Tuesday, September 22, 2009

The hard things are usually the right things

I want to encourage everyone to do the hard things in life. Whether its a pursuit of a vocation, mending of a relationship or something you need to say to someone. Do it! As a rule of thumb I try to remember that the hard thing is usually the right thing.

Last year I was in a situation that needed to change. The problem was that the only way it was going to change was by doing the hard thing. I tried to come up with another way that wasn’t so hard. But, as usual none of those ideas were going to get me where I and my family needed to be. So, I did the hard thing and I and my family are the better for it today.

What’s facing you today? Consider in all the choices you have to make and ask yourself which one is the hard thing. The hard thing is painful, usually against the grain of what everyone else is doing, and often lonely. Do it nonetheless.

posted by Michael Crawford at 7:47 am  

Thursday, September 17, 2009

A word on routine

This morning was like any other in my family. Up and the first two activities I do is pray and read my bible. Then, I got dressed grabbed the keys and it was off to take the two little guys to school. We got in the car and I started to back up and happened to take a peek out of my rear view mirror and I was shocked at what I saw. My wife’s brand new mini van was right behind me and I almost hit it! She usually parks on the other side of the drive way but I had a guest last night and he took her spot. When my wife got home she parked behind me.
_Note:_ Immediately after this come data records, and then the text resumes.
-- ==== Sys2Proof/Machine/Buffer.lean ====
section
/-! DEFINITION. The buffer memory: its bytes, the mapping onto DRAM rows (R160, R161), crossword parity (R163, R164),
uncorrectable blocks (R166, R172), hard faults (R173). -/

namespace Sys2Proof.Machine

/-- What a port's configuration space says of the formatter (R5). -/
structure PciIdentity where
  vendor : Nat
  device : Nat
  subsystem : Nat
  revision : Nat
  classCode : Nat
  subclass : Nat
  deriving DecidableEq, Repr

/-- The identity of each ordering code (R5): mass storage, subclass other. -/
def pciIdentity (c : OrderCode) : PciIdentity :=
  { vendor := 0x1EC7, device := if c = .kxf64A then 0x0B16 else 0x0B17, subsystem := if c = .kxf64A then 0x0064 else 0x0032,
    revision := 0x0A, classCode := 0x01, subclass := 0x80 }

/-- Usable buffer in bytes (R160). -/
def usableBytes (c : OrderCode) : Nat := if c = .kxf64A then 56 * 2 ^ 30 else 28 * 2 ^ 30

/-- DRAM rows per channel (R160). -/
def rowsPerChannel (c : OrderCode) : Nat := if c = .kxf64A then 1048576 else 524288

/-- What a byte of the buffer that nothing has written reads as: 0, as the groundsheet fill leaves it (R169). -/
def ramDefault : Byte := 0

/-- The canonical form: addresses strictly rising, no byte equal to what an unlisted address reads as. -/
def Memory.sorted (d : Byte) : List (Nat × Byte) → Bool
  | [] => true
  | [c] => c.2 != d
  | c :: e :: r => c.2 != d && decide (c.1 < e.1) && Memory.sorted d (e :: r)

/-- The buffer is in canonical form. -/
def Memory.wf (m : List (Nat × Byte)) : Bool := Memory.sorted ramDefault m

/-- The byte at `a`. -/
def Memory.get (d : Byte) (m : List (Nat × Byte)) (a : Nat) : Byte :=
  match m with
  | [] => d
  | c :: r => if c.1 = a then c.2 else Memory.get d r a

/-- The cells that bytes from `a` on make, those equal to the default left out. -/
def Memory.cells (d : Byte) (a : Nat) : List Byte → List (Nat × Byte)
  | [] => []
  | b :: r => if b = d then Memory.cells d (a + 1) r else (a, b) :: Memory.cells d (a + 1) r

/-- Replace the bytes from `a` on. -/
def Memory.put (d : Byte) (m : List (Nat × Byte)) (a : Nat) (bs : List Byte) : List (Nat × Byte) :=
  m.filter (fun c => c.1 < a) ++ Memory.cells d a bs ++ m.filter (fun c => a + bs.length ≤ c.1)

/-- Set every byte of `[a, a + n)` to the default. -/
def Memory.clear (m : List (Nat × Byte)) (a n : Nat) : List (Nat × Byte) :=
  m.filter fun c => c.1 < a || a + n ≤ c.1

/-- The byte of the buffer at `a`. -/
def ramByte (s : State) (a : Nat) : Byte := Memory.get ramDefault s.mem.ram a

/-- `n` bytes of the buffer from `a` on. -/
def ramRead (s : State) (a n : Nat) : List Byte :=
  let part := s.mem.ram.filter fun c => a ≤ c.1 && c.1 < a + n
  (List.range n).map fun i => Memory.get ramDefault part (a + i)

/-- Change the memory part of the state. -/
def modMem (s : State) (f : MemSt → MemSt) : State := { s with mem := f s.mem }

/-- `MEM.LAST_FAULT` and the counter and event of a fault of kind 0 corrected, 1 check repaired, 2 uncorrectable,
3 hard (R164, R173, R177). -/
def memFault (s : State) (kind addr req : Nat) : State :=
  let s := setReg64 s .mem 0x108 (addr + 2 ^ 36 * req + 2 ^ 42 * kind)
  match kind with
  | 0 => count s .mem 1
  | 1 => count s .mem 3
  | 2 => raise (count s .mem 2) .mem 8 addr req
  | _ => raise (count s .mem 4) .mem 9 addr req

/-- A word of SRAM macro `f.chip` is hard (R174, R175): it takes one of the macro's 4 remap entries; where none is left, a frame of a
slice's frame SRAM or a region of its ingest buffer is retired. -/
def sramHard (s : State) (f : SramFault) : State :=
  let n := tget s.mem.sramRemaps f.chip.toNat 0
  if n < 4 then
    let s := modMem s fun m => { m with sramRemaps := tput m.sramRemaps f.chip.toNat (n + 1) }
    if n = 3 then raise s .mem 10 else s
  else match f.part with
    | .frame k => modMem s fun m => { m with frameRetired := if m.frameRetired.contains k.val then m.frameRetired else k.val :: m.frameRetired }
    | .ingest k i => modMem s fun m =>
        { m with ingestRetired := if m.ingestRetired.contains (k.val, i) then m.ingestRetired else (k.val, i) :: m.ingestRetired }
    | .tcm => s
    | .other => s

/-- KIND of a fault that the check of a read finds (R177). -/
def sramKindCode : SramKind → Nat
  | .corrected => 0
  | .checkRepaired => 1
  | .uncorrectable => 2

/-- One fault of an on-die SRAM, counted and logged as one of the buffer, with SRAM set in `MEM.LAST_FAULT` (R164, R177). -/
def sramFault (s : State) (kind : Nat) (f : SramFault) (req : Nat) : State :=
  let s := memFault s kind (f.word.toNat + 2 ^ 20 * f.chip.toNat) req
  setReg64 s .mem 0x108 (reg64 s .mem 0x108 + 2 ^ 44)

/-- A fault in an on-die SRAM that requester `req` met (R164, R167, R173). -/
def sramMet (s : State) (f : SramFault) (req : Nat) : State :=
  let s := sramFault s (sramKindCode f.kind) f req
  if f.hard then sramHard (sramFault s 3 f req) f else s

/-- Work of requester `req` meets a fault in an on-die SRAM, if any: true where the word is uncorrectable. -/
def sramHit (s : State) (f : Option SramFault) (req : Nat) : State × Bool :=
  match f with
  | some f => (sramMet s f req, decide (f.kind = .uncorrectable))
  | none => (s, false)

/-- A lap of the scrubber begins (R171, R177). -/
def lapBegins (s : State) : State := modMem s fun m => { m with scrubRows := [], lapStart := clock s, ageFrom := clock s }

/-- Some byte of `[a, a + n)` lies in a block whose stored word is uncorrectable. -/
def anyBad (s : State) (a n : Nat) : Bool := s.mem.bad.any fun b => a < 32 * b + 32 && 32 * b < a + n

/-- A requester reads uncorrectable blocks (R166): counted and logged. -/
def readBad (s : State) (a n req : Nat) : State :=
  match s.mem.bad.find? fun b => a < 32 * b + 32 && 32 * b < a + n with
  | some b => memFault s 2 (32 * b) req
  | none => s

/-- Bit `i` of a block: bit (i mod 8) of byte (i div 8) (R163). -/
def blockBit (d : List Byte) (i : Nat) : Bool := (d.getD (i / 8) 0).getLsbD (i % 8)

/-- XOR of a list of truths. -/
def parity (l : List Bool) : Bool := l.foldl (fun a b => a != b) false

/-- The check word of a block: row parities in bits 15:0, column parities in bits 31:16 (R163). -/
def checkWord (d : List Byte) : Word :=
  w32 (bitsOf ((List.range 16).map (fun i => parity ((List.range 16).map fun j => blockBit d (16 * i + j)))
    ++ (List.range 16).map fun j => parity ((List.range 16).map fun i => blockBit d (16 * i + j))))

/-- What a read of a block meets (R164). -/
inductive ParityClass where
  | clean
  | dataBit (i : Nat)
  | checkBit
  | uncorrectable
  deriving DecidableEq, Repr

/-- The set bits of a 16-bit syndrome. -/
def syndromeBits (w : Word) (lo : Nat) : List Nat := (List.range 16).filter fun i => w.getLsbD (lo + i)

/-- Classify a stored word by its syndromes (R164). -/
def classify (d : List Byte) (chk : Word) : ParityClass :=
  let x := checkWord d ^^^ chk
  match syndromeBits x 0, syndromeBits x 16 with
  | [], [] => .clean
  | [i], [j] => .dataBit (16 * i + j)
  | [_], [] => .checkBit
  | [], [_] => .checkBit
  | _, _ => .uncorrectable

/-- Flip bit `i` of a block. -/
def flipBit (d : List Byte) (i : Nat) : List Byte :=
  d.set (i / 8) (d.getD (i / 8) 0 ^^^ BitVec.ofNat 8 (2 ^ (i % 8)))

/-- Buffer address of block `b` of row `r` of channel `ch` (R161). -/
def blockAddr (ch r b : Nat) : Nat := (r * 32 + ch) * 1792 + 32 * b

/-- Channel of a buffer address (R161). -/
def channelOf (a : Nat) : Nat := a / 1792 % 32

end Sys2Proof.Machine
end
What’s the point of all this? Well, I could  not help but to start thinking about routine as I got out of my truck and moved the van that I almost hit. I was so use to doing what I do that when I walked outside, got in the car, got the kids situated, I never even noticed that a brand new mini van was parked right behind me. I almost hit it!

So, here are a few things I thought about concerning routine.
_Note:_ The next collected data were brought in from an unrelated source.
/-- A flit arrives from the lanes (R341, R368): FEC_CORRECTED and FEC_UNCORRECTABLE, then the flit itself; one whose codeword was
uncorrectable is discarded, and the first loss is answered with NAK. -/
def rxLink (s : State) (n ty : Nat) (f : LinkFlit) : State × RxVerdict :=
  let l := link s n
  if l.phase != .loading && l.phase != .up then (s, .discard)
  else
    let s := if f.corrected = 0 then s else count s (.link (tFin n)) 2 f.corrected
    let s := if f.uncorrectable = 0 then s else count s (.link (tFin n)) 3 f.uncorrectable
    if f.lost then (if l.nakSent then s else sendNak s n, .discard) else rxFlit s n ty f.bytes

/-- Send a CTRL command and wait for its ACK (R360). -/
def ctrlGo (s : State) (n code : Nat) (params : List Byte) (cid : Option Nat) : State :=
  let i := (link s n).cmdNext
  let s := modLink s n fun l =>
    { l with cmdNext := (i + 1) % 0xFFFF, ctrl := l.ctrl ++ [{ cmdId := i, code := BitVec.ofNat 8 code, cid := cid }] }
  queueFlits s n [(tyCtrl, leBytes 2 i ++ leBytes 1 code ++ zeros 1 ++ params)]

/-- A CTRL command to send; during an activation pause none is sent, and it waits for the end of the pause (R359). -/
def ctrlSend (s : State) (n code : Nat) (params : List Byte) (cid : Option Nat := none) : State :=
  if s.fwu.paused then modLink s n fun l => { l with ctrlHeld := l.ctrlHeld ++ [(code, params, cid)] } else ctrlGo s n code params cid

/-- The pause is over: the CTRL commands that waited are sent, and a calibration that it stopped starts again (R359). -/
def sendHeld (s : State) (n : Nat) : State :=
  let l := link s n
  let s := modLink s n fun l => { l with ctrlHeld := [], recal := false }
  let s := if l.recal && l.mode = .calibrating && l.phase = .up then ctrlGo s n 0x11 [] none else s
  l.ctrlHeld.foldl (fun s c => ctrlGo s n c.1 c.2.1 c.2.2) s

/-- The same for every transport. -/
def sendHeldAll (s : State) : State := (List.range 16).foldl sendHeld s

/-- An activation pause begins: a calibration stops (R359). -/
def stopCalibration (s : State) : State :=
  (List.range 16).foldl (fun s n => if (link s n).mode = .calibrating then modLink s n fun l => { l with recal := true } else s) s

/-- Payload of an MBX transfer (R352), after the ACK word. -/
def mbxPayload (m : MbxOut) : List Byte :=
  [m.op, m.tag] ++ leBytes 2 m.addr ++ leBytes 1 m.len ++ zeros 1 ++ padTo m.data 48

/-- Start an MBX transfer (R352). -/
def mbxSend (s : State) (n : Nat) (op : Byte) (addr : Nat) (data : List Byte) (len : Nat) (who : Nat := 0) : State :=
  let m : MbxOut := { op := op, tag := BitVec.ofNat 8 (link s n).mbxNext, addr := addr, data := data, len := len, tries := 0,
                      who := who }
  let s := modLink s n fun l => { l with mbxNext := (l.mbxNext + 1) % 256, mbx := l.mbx ++ [m] }
  queueFlits s n [(tyMbx, mbxPayload m)]

/-- The bridge image travels in FW flits, 48 bytes each, in ascending OFFSET (R353). -/
def fwFlits (img : List Byte) : List (Nat × List Byte) :=
  (List.range (ceilDiv img.length 48)).map fun k =>
    (tyFw, leBytes 4 (48 * k) ++ leBytes 4 img.length ++ sub img (48 * k) 48 ++ zeros 2)

/-- Cut a stream of channel units into payloads of 60 bytes; a last short one ends with 0xFF (R344). -/
def chanFlits : Nat → List Byte → List (Nat × List Byte)
  | 0, _ => []
  | fuel + 1, b =>
    if b.isEmpty then []
    else if b.length < 60 then [(tyChan, padTo (b ++ [0xFF]) 60)]
    else (tyChan, b.take 60) :: chanFlits fuel (b.drop 60)

/-- Send a stream of channel units that starts at a unit boundary. -/
def chanSend (s : State) (n : Nat) (b : List Byte) : State := queueFlits s n (chanFlits (b.length / 60 + 1) b)

/-- Bytes of a round: one unit for each channel (R344, R345). -/
def roundBytes : Nat := 128 * 249

/-- Flits of an item of `r` rounds. -/
def itemFlits (r : Nat) : Nat := ceilDiv (roundBytes * r) 60

/-- What a stop at the end of the current round leaves unsent of the items of a burst, newest first, of which the last `q` flits have not been
sent (R326, R345): the rounds, the flits, and the bytes of the last flit that stays. -/
def unsentRounds : List Nat → Nat → Nat × Nat × Nat
  | [], _ => (0, 0, 60)
  | r :: rest, q =>
    if q = 0 then (0, 0, 60)
    else if itemFlits r ≤ q then
      let u := unsentRounds rest (q - itemFlits r)
      (u.1 + r, u.2.1 + itemFlits r, u.2.2)
    else
      let k := ceilDiv (60 * (itemFlits r - q)) roundBytes
      if r ≤ k then (0, 0, 60)
      else (r - k, itemFlits r - itemFlits k, roundBytes * k - 60 * (itemFlits k - 1))

/-- The slice stops sending channel data at the end of the current round (R260, R326): the flits of later rounds leave the queue, and the
rounds of the burst are those sent. -/
def chanStop (s : State) (n : Nat) : State :=
  let isChan (t : Nat × List Byte) : Bool := t.1 == tyChan
  let q := ((link s n).txQueue.filter isChan).length
  let (gone, drop, lastLen) := unsentRounds (slice s n).items.reverse q
  let keep := ((link s n).txQueue.filter isChan).take (q - drop)
  let keep := if lastLen = 60 then keep
    else keep.dropLast ++ (keep.getLast?.toList.map fun t => (t.1, padTo (t.2.take lastLen ++ [0xFF]) 60))
  let s := modLink s n fun l => { l with txQueue := l.txQueue.filter (fun t => !isChan t) ++ keep }
  modSlice s n fun x => { x with round := x.round - gone, await := x.await.filter fun a => a.round < x.round - gone }

/-- A page of transport `n`. -/
def pLink (n : Nat) : PageId := .link (tFin n)
def pFmt (n : Nat) : PageId := .fmt (tFin n)
def pCiph (n : Nat) : PageId := .ciph (tFin n)
def pServo (n : Nat) : PageId := .servo (tFin n)

end Sys2Proof.Machine
end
One, what are routines? They are the daily application of principle. They are the habitual patterns we all have. Routines are the fruit of what we believe, our world view. If you want a good illustration of what routine is watch sports. Watch basketball players as they shoot foul shots and you will see routine. Watch golfers as they prepare to putt or strike the ball. Watch tennis players as they serve. Watch nascar pre-race routines. Routines are all around us and everyone has a routine.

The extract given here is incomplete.